WHAT IS EXPECTED - Print nothing except the lines of the listing below from the line with "of a SEEK -/" to the line with "stampHi : Nat", each exactly as written, both ends included.

WORKING DATA -

/-- Roles, sessions and the journal (chapter 17). Roles: 0 operator, 1 installer, 2 maker. -/
structure Sec where
  role : Nat
  port : Port
  /-- idle time of the session so far, in tb, counted while the port is not busy -/
  idle : Nat
  /-- the challenge: role asked, nonce, when it was filled -/
  chalReq : Option Nat
  chal : Option (BitVec 128 × Tb)
  /-- the words SEC_CHAL0 to 3 show -/
  chalWords : BitVec 128
  nonces : Nat
  fails : Nat
  lockedAt : Option Tb
  refused : Bool
  resp : List Word
  key : List Word
  /-- role and purpose of the unlock under way: true for a first installer claim -/
  unlock : Option (Nat × Bool)
  ikey : Option (BitVec 128)
  commit : Option CommitRun
  outcome : Nat
  entries : Nat
  cmtAddr : Nat
  cmtRes : Nat
  cmtOwn : Nat
  cmtTime : Nat
  /-- journal entries in counter order, oldest first, each of sixteen words -/
  journal : List (List Word)
  counter : Nat
  opseq : Nat
  /-- CHAIN of the last operator entry and of the last installer or maker entry -/
  chainO : Nat
  chainI : Nat
  alarm90 : Bool
  exporting : Bool
  sealing : Bool
  sealValid : Bool
  sealRefused : Bool
  sealVal : BitVec 128
  sealCnt : Nat
  deriving DecidableEq, Repr

/-- The tracker's states (WHL_STAT.SYNC). -/
inductive Sync where
  | idle | seek | half | full | suspect
  deriving DecidableEq, Repr

/-- WHL_STAT.SYNC codes. -/
def Sync.code : Sync → Nat
  | .idle => 0 | .seek => 1 | .half => 2 | .full => 3 | .suspect => 4

/-- A pending provisional edge (R49): its stamp, its ratio and the last accepted stamp stays in force. -/
structure Prov where
  stamp : Tb
  ratio : Nat
  deriving DecidableEq, Repr

/-- The wheel tracker (chapter 2). -/
structure Whl where
  sync : Sync
  ret : Sync
  crankSet : Bool
  coarse : Bool
  phaseKnown : Bool
  prov : Option Prov
  rev : Bool
  pos : Nat
  gaps : Nat
  /-- the stamp from which the next interval runs, none before the first edge of a SEEK -/
  last : Option Tb
  /-- stamp of the last accepted edge (WHL_STAMP_LO and HI), which a SEEK or a stall leaves as it is -/
  stamp : Option Tb
  stampHi : Nat
  /-- SEEK: the last accepted interval and the one before it, newest first (at most two), with their spans -/
  ints : List Nat
  /-- SEEK: consistent intervals of the learning phase so far, or learning has ended -/
  learnN : Nat
  learned : Bool
  /-- SEEK: NORMAL intervals since the previous gap candidate, none before the first -/
  sinceCand : Option Nat
  /-- SEEK: reference cam edges since the previous gap candidate, by tooth position and the offset from it in at -/
  camSeek : List (Nat × Nat)
  /-- edges seen by each cam input since cycle angle 0 -/
  camK : List Nat
  /-- in the present cycle a reference edge fell in the window, in the window's image 360 °CA away (R57) -/
  ref0 : Bool
  ref1 : Bool
  /-- the present cycle began before its evaluation did; part of it was spent in SUSPECT -/
  part : Bool
  susp : Bool
  /-- the cycle wrapped since the last accepted edge: the votes of the cycle that ended, and its part -/
  judge : Option (Bool × Bool × Bool)
  agree : Nat
  vote : Bool
  loss : Nat
  /-- VR arming (R39): the previous half-wave's peak in mV, of the crank and of CAM0; none after reset or a failure to arm -/
  arm : Option Nat
  armCam : Option Nat
  deriving DecidableEq, Repr

/-- The angle clock (chapter 3). Angles in at, the fraction in 2^-32 at, rates in 2^-32 at per tb, periods in 1/16 tb. -/
structure Ang where
  at' : Nat
  frac : Nat
  tag : Nat
  rate : Nat
  p : Nat
  u1 : Nat
  u2 : Nat
  /-- the angle of the next expected tooth -/
  next : Nat
  clamped : Bool
  /-- clamped time in tb not yet counted as whole µs -/
  clampFrac : Nat
  /-- A and stamp of the pitch under way, for the tooth error (R78) -/
  pitchA : Nat
  /-- per tooth position of the present revolution, and of the one before it: the stamp and the revolution time formed there -/
  hist : List (Nat × Tb × Option Nat)
  histOld : List (Nat × Tb × Option Nat)
  /-- clean intervals since the last break (R80) -/
  clean : Nat
  /-- clean intervals still to come before learning resumes after FREEZE was cleared (R84) -/
  fresh : Nat
  steadyOk : Bool
  learnActive : Bool
  /-- a gap has been accepted since the entry to FULL (R82) -/
  torsActive : Bool
  revTime : Nat
  /-- WHL_ANGLE_TLO and THI latch -/
  latch : Tb
  deriving DecidableEq, Repr

/-- Where an event's start stands (R108): on its anchor angle, or on a time. -/
inductive Start where
  | angle
  | time (t : Tb)
  deriving DecidableEq, Repr

/-- The life of a store entry (R111, R116, R119): ended means that only its result is outstanding. -/
inductive EvPhase where
  | waiting | released | running | ended
  deriving DecidableEq, Repr

/-- The names of R144 that apply to an event, one flag each (Table 11.7), and the TWIN bit. -/
structure EvFlags where
  late : Bool
  shifted : Bool
  merged : Bool
  subst : Bool
  trunc : Bool
  noKink : Bool
  oc : Bool
  twin : Bool
  deriving DecidableEq, Repr

/-- The closing report an ended event waits for (R30): none needed, awaited, or given (a delay in 25 ns, or NO_KINK). -/
inductive Closing where
  | noWatch
  | awaited
  | kink (delay : Nat)
  | noKink
  deriving DecidableEq, Repr

/-- One entry of the event store (R119). -/
structure Event where
  id : Nat
  ch : Nat
  /-- 0 to 7 SQ0 to SQ7, 8 fallback plan -/
  src : Nat
  /-- the phrase that the descriptor names, and the one to run as the inkwell decided (R219) -/
  phrase : Nat
  run : Nat
  anchor : Nat
  lockTime : Bool
  eclass : Nat
  trace : Bool
  tag : Word
  /-- the anchor: its cycle angle and the cycle tag fixed for it (R99, R100) -/
  ang : Nat
  ctag : Nat
  tagged : Bool
  dur : Nat
  durAngle : Bool
  params : List Nat
  start : Start
  /-- the place of a NEXT or TWIN anchor modulo 360 °CA, once fixed at release or moved on for the second run (R104) -/
  half : Option (Nat × Nat)
  /-- the time start came from the angle by a TIME-lock conversion or a budget shift (R103, R222), and goes back to its
  angle when the event returns to waiting -/
  conv : Bool
  /-- a time to fix from the anchor for angle-plus-delay: the DELAY -/
  delay : Nat
  phase : EvPhase
  /-- the electrical duration in tb once fixed (trim, truncation, conversion at the start) -/
  durTb : Option Nat
  flags : EvFlags
  /-- the code of a cause outside the list of R144 that ended the event -/
  cause : Option Nat
  /-- refused or removed: the result carries its code alone (R144) -/
  refused : Bool
  /-- the budget shift (R222), and the waits for a thread and the token (R132), in tb -/
  shift : Nat
  waited : Nat
  /-- the scheduled start, once it has come due (R134) -/
  sched : Tb
  /-- lateness at the start, in tb -/
  lateTb : Nat
  startT : Tb
  endT : Tb
  startAng : Nat
  /-- the clock's cycle tag at the first gate edge (R161) -/
  startTag : Nat
  endAng : Nat
  angValid : Bool
  ipeak : Nat
  mark0 : Option Tb
  mark1 : Option Tb
  /-- measured energies in nJ -/
  eBoost : Nat
  eRail : Nat
  closing : Closing
  /-- store entry of the first event of the merged chain that this event belongs to -/
  chain : Option Nat
  count : Nat
  /-- released to run as a TWIN event in HALF (R104) -/
  ran : Bool
  /-- the first gate edge has been made -/
  begun : Bool
  deriving DecidableEq, Repr

/-- Per channel: the scheduler's and the drive stage's run-time state. -/
structure Chan where
  /-- the end of the channel's last event (R127) -/
  lastEnd : Option Tb
  /-- lateness debt in tb (R128) -/
  debt : Nat
  /-- bucket level in tb × 256 (R141) -/
  bucket : Nat
  /-- accepted edges left of the coast count, while it runs (R129) -/
  coast : Option Nat
  /-- the GL gate is on -/
  gl : Bool
  glAt : Tb
  /-- the over-current latch on the analogue die (R25, R183), and whether the logic die has seen it -/
  oc : Bool
  ocSeen : Bool
  /-- the last LS turn-off and the closing report since (R195, R199) -/
  lsOff : Option Tb
  report : Option Closing
  /-- the latest turn-off of GL in the present event, a chop included; none before it -/
  offAt : Option Tb
  /-- the mode still in force while a COMMIT's new mode waits for the running phrase to end (R94) -/
  modeHeld : Option Nat
  deriving DecidableEq, Repr

/-- What a thread waits for (R149): the fields CA, CB and TGT of the note it waits in stand with it. -/
inductive Wait where
  | none
  | time (target : Tb)
  | angle (target : Nat) (tag : Nat) (cb tgt : Nat)
  | cond (ca cb tgt : Nat)
  | kink (cb tgt : Nat)
  | claim
  | sus (until' : Tb)
  | reg (chopGl : Bool) (ca cb tgt : Nat)
  deriving DecidableEq, Repr

/-- One thread of a Reed engine (R149 to R175). -/
structure Thread where
  run : Bool
  ev : Nat
  ch : Nat
  phrase : Nat
  kind : Nat
  pc : Nat
  params : List Nat
  /-- timers: the loaded value in Reed cycles and the time of the load (R151) -/
  t0 : Nat
  t0At : Tb
  t1 : Nat
  t1At : Tb
  lc : Nat
  pk : Nat
  hd : Nat
  /-- the pending placement time (R153) -/
  place : Option Tb
  /-- the placement time set at thread start has been used -/
  placed : Bool
  firstEdge : Tb
  wait : Wait
  /-- a first CLAIM has issued and is not yet decided, and a GATE waits in the placer for that decision (R156) -/
  claiming : Bool
  held : Bool
  /-- the moment from which the waits for thread and token count (R132) -/
  waitFrom : Tb
  sus : Bool
  susPc : Nat
  susEnd : Tb
  /-- the event's end under R96, as merges have moved it (R174) -/
  fin : Tb
  /-- the thread has made an LS turn-off (R163, R195) -/
  turnedOff : Bool
  /-- a merged event that has not yet started (SPEND) -/
  spend : Option Tb
  watchEnd : Tb
  hv : Bool
  hb : Bool
  ls : Bool
  /-- the windows that SAMPLE opened and has not closed, with the time of opening (R167) -/
  windows : List (Bool × Nat × Tb)
  /-- the sustain end at which EDUE last became true and set the placement time (R153) -/
  edue : Option Tb
  /-- when the CLAIM in force issued, or the moment at which it is decided (R156) -/
  claimAt : Tb
  /-- the end of a timed off phase (R186, R499) -/
  offUntil : Option Tb
  /-- GL on-time in the present 3.2 µs rail sample (R213), tb -/
  onTime : Nat
  /-- the thread runs on the former live copy of its quadrant (R171) -/
  old : Bool
  deriving DecidableEq, Repr

/-- Per bank: the Reed engine and the drive stage's run-time state. -/
structure Bank where
  threads : List Thread
  /-- the thread that issued the engine's last note (R149) -/
  lastIssue : Nat
  /-- the boost token: 0 free, 1 thread 0, 2 thread 1 -/
  token : Nat
  ghv : Bool
  ghb : Bool
  ghvAt : Tb
  ghbAt : Tb
  /-- the bank latch on the analogue die, and whether the logic die has seen it -/
  oc : Bool
  ocSeen : Bool
  bucket : Nat
  /-- channels whose closing watch holds a converter slot, with the turn-off (R196) -/
  slots : List (Nat × Tb)
  /-- events waiting for a thread (R132), in the order of R134 -/
  waiting : List Nat
  deriving DecidableEq, Repr

/-- The gates that the edge placer drives (R27, R179). -/
inductive Gate where
  | gl (n : Nat)
  | ghv (b : Nat)
  | ghb (b : Nat)
  deriving DecidableEq, Repr

/-- An edge placed in a slot to come: the thread that placed it, or none for a LOG output. -/
structure Edge where
  at' : Tb
  gate : Gate
  on : Bool
  bank : Nat
  thread : Option Nat
  ev : Nat
  deriving DecidableEq, Repr

/-- The scheduler (chapters 4 and 5). -/
structure Sch where
  store : List Event
  nextId : Nat
  chans : List Chan
  /-- time under a stall not yet counted as whole µs, in tb -/
  stallFrac : Nat
  deriving DecidableEq, Repr

/-- Per quadrant: the phrase store copies (R171) and the boost controller (R190 to R194). -/
structure Quad where
  /-- REED_PSTAT.LIVE, DIRTY and SYNCING, and the former live copy while threads run on it -/
  live : Nat
  dirty : Bool
  syncing : Bool
  old : WMap
  /-- VBST and VBAT sense in 0.1 V -/
  vbst : Nat
  vbat : Nat
  pulsing : Bool
  /-- the gate of the boost FET, and when its last pulse began (R190) -/
  gbc : Bool
  pulseAt : Option Tb
  ramping : Bool
  ov : Bool
  /-- the regulation target in mV -/
  target : Nat
  regOn : Bool
  /-- balance in nJ, rate in µW, sense for R224, drift not yet counted in nJ -/
  bal : Int
  rate : Nat
  armed : Bool
  driftFrac : Int
  deriving DecidableEq, Repr

/-- A rail account (R212): the 16 sub-windows, newest first, and the energy metered in the present one, in nJ. -/
structure Rail where
  subs : List Int
  cur : Int
  /-- when the newest sub-window ended, on the time base and on the AON clock -/
  endAt : Tb
  endAon : Nat
  deny : Bool
  armed : Bool
  deriving DecidableEq, Repr

/-- A reservation (R216): amounts in nJ against a boost account and a rail account, keyed by the projected start. -/
structure Resv where
  ev : Nat
  boost : Option (Nat × Nat)
  rail : Option (Nat × Nat)
  start : Tb
  deriving DecidableEq, Repr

TASK ANSWER -
  /-- the stamp from which the next interval runs, none before the first edge of a SEEK -/
  last : Option Tb
  /-- stamp of the last accepted edge (WHL_STAMP_LO and HI), which a SEEK or a stall leaves as it is -/
  stamp : Option Tb
  stampHi : Nat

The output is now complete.